● **Problem to work on**
Set down exactly the lines in the records below that run from the line with "the sector. -/" to the line with "t.engine.path = some .gather", inclusive, and nothing more.

● **Collected data entries**
/-- The part with the WAITING entries of the sector gathered. -/
def State.gathered (s : State) (r x : Nat) : State :=
  (gatherEntries r x s).setEngine (s.engine.gathering r x ((s.map.translate x).getD x) (s.gatherSet r x))

/-- A REGION_COMMIT of a region that holds a WAITING entry, by the number of entries in the sector. -/
theorem startCommit_gathers {s : State} {r x : Nat} (h : s.gatherSector r = some x) : startCommit r s =
    if (s.gatherSet r x).length ≤ 32 then
      engineRead (((s.gatherSet r x).head?.map fun g => offsetOf g.addr).getD 0) (s.gathered r x)
    else enterLoad (s.gathered r x) := by
  have hsector : (s.setEngine (s.engine.committing r)).gatherSector r = some x := h
  rw [startCommit_eq, gatherStart, hsector]
  rfl

/-- The first part of O56. -/
theorem startCommit_seen {s : State} {r : Nat} {e : Entry} (he : (s.queue r).find? Entry.waits = some e) :
    let x := sectorOf e.addr
    let n := (s.queue r).countP fun e => e.waits && sectorOf e.addr == x
    let t := startCommit r s
    t.queue r = (s.queue r).map (fun e =>
        if e.state = .waiting ∧ sectorOf e.addr = x then { e with state := .committing } else e)
      ∧ (∀ r', r' ≠ r → t.queue r' = s.queue r') ∧ (∀ r', t.marked r' = s.marked r')
      ∧ t.engine.item = .regionCommit ∧ t.engine.itemRegion = some r ∧ t.engine.itemSector = some x
      ∧ t.engine.itemPhys = some ((s.map.translate x).getD x) ∧ t.engine.entryCount = n
      ∧ t.engine.gathered = ((s.queue r).filter fun e => e.waits && sectorOf e.addr == x).map (fun e =>
          { addr := e.addr, data := e.data, mask := e.mask, old := none, differs := false, released := false })
      ∧ (if n ≤ 32 then t.engine.phase = .gather ∧ t.engine.path = some .gather
          else t.engine.phase = .load ∧ t.engine.path = some .load ∧ t.engine.mergeSector = some x)
      ∧ t = { s with queues := t.queues, engine := t.engine, port := { s.port with engClaim := t.port.engClaim } } := by
  intro x n t
  have hsector : s.gatherSector r = some x := by rw [State.gatherSector, he]; rfl
  have hlength : (s.gatherSet r x).length = n := by
    rw [State.gatherSet, List.length_map, ← List.countP_eq_length_filter]
  have hqueue : ∀ k, (gatherEntries r x s).queue k = if k = r then (s.queue r).map (fun e =>
      if e.state = .waiting ∧ sectorOf e.addr = x then { e with state := .committing } else e) else s.queue k := fun k => by
    rw [gatherEntries_queue]
    simp only [Entry.waits, Bool.and_eq_true, beq_iff_eq]
  have hmarked := fun k => gatherEntries_marked r x k s
  obtain ⟨q, hq⟩ := gatherEntries_eq r x s
  have hstart : t = if n ≤ 32 then engineRead (((s.gatherSet r x).head?.map fun g => offsetOf g.addr).getD 0) (s.gathered r x)
      else enterLoad (s.gathered r x) := by
    rw [← hlength]; exact startCommit_gathers hsector
  clear_value t
  subst hstart
  unfold State.gathered
  rw [hq] at hqueue hmarked ⊢
  split_ifs with hn
  · refine ⟨(hqueue r).trans (if_pos rfl), fun k hk => (hqueue k).trans (if_neg hk), hmarked, rfl, rfl, rfl, rfl, hlength, rfl,
      ⟨rfl, rfl⟩, rfl⟩
  · refine ⟨(hqueue r).trans (if_pos rfl), fun k hk => (hqueue k).trans (if_neg hk), hmarked, rfl, rfl, rfl, rfl, hlength, rfl,
      ⟨rfl, rfl, rfl⟩, rfl⟩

● **Finished exercise**
/-- A REGION_COMMIT of a region that holds a WAITING entry, by the number of entries in the sector. -/
theorem startCommit_gathers {s : State} {r x : Nat} (h : s.gatherSector r = some x) : startCommit r s =
    if (s.gatherSet r x).length ≤ 32 then
      engineRead (((s.gatherSet r x).head?.map fun g => offsetOf g.addr).getD 0) (s.gathered r x)
    else enterLoad (s.gathered r x) := by
  have hsector : (s.setEngine (s.engine.committing r)).gatherSector r = some x := h
  rw [startCommit_eq, gatherStart, hsector]
  rfl

/-- The first part of O56. -/
theorem startCommit_seen {s : State} {r : Nat} {e : Entry} (he : (s.queue r).find? Entry.waits = some e) :
    let x := sectorOf e.addr
    let n := (s.queue r).countP fun e => e.waits && sectorOf e.addr == x
    let t := startCommit r s
    t.queue r = (s.queue r).map (fun e =>
        if e.state = .waiting ∧ sectorOf e.addr = x then { e with state := .committing } else e)
      ∧ (∀ r', r' ≠ r → t.queue r' = s.queue r') ∧ (∀ r', t.marked r' = s.marked r')
      ∧ t.engine.item = .regionCommit ∧ t.engine.itemRegion = some r ∧ t.engine.itemSector = some x
      ∧ t.engine.itemPhys = some ((s.map.translate x).getD x) ∧ t.engine.entryCount = n
      ∧ t.engine.gathered = ((s.queue r).filter fun e => e.waits && sectorOf e.addr == x).map (fun e =>
          { addr := e.addr, data := e.data, mask := e.mask, old := none, differs := false, released := false })
      ∧ (if n ≤ 32 then t.engine.phase = .gather ∧ t.engine.path = some .gather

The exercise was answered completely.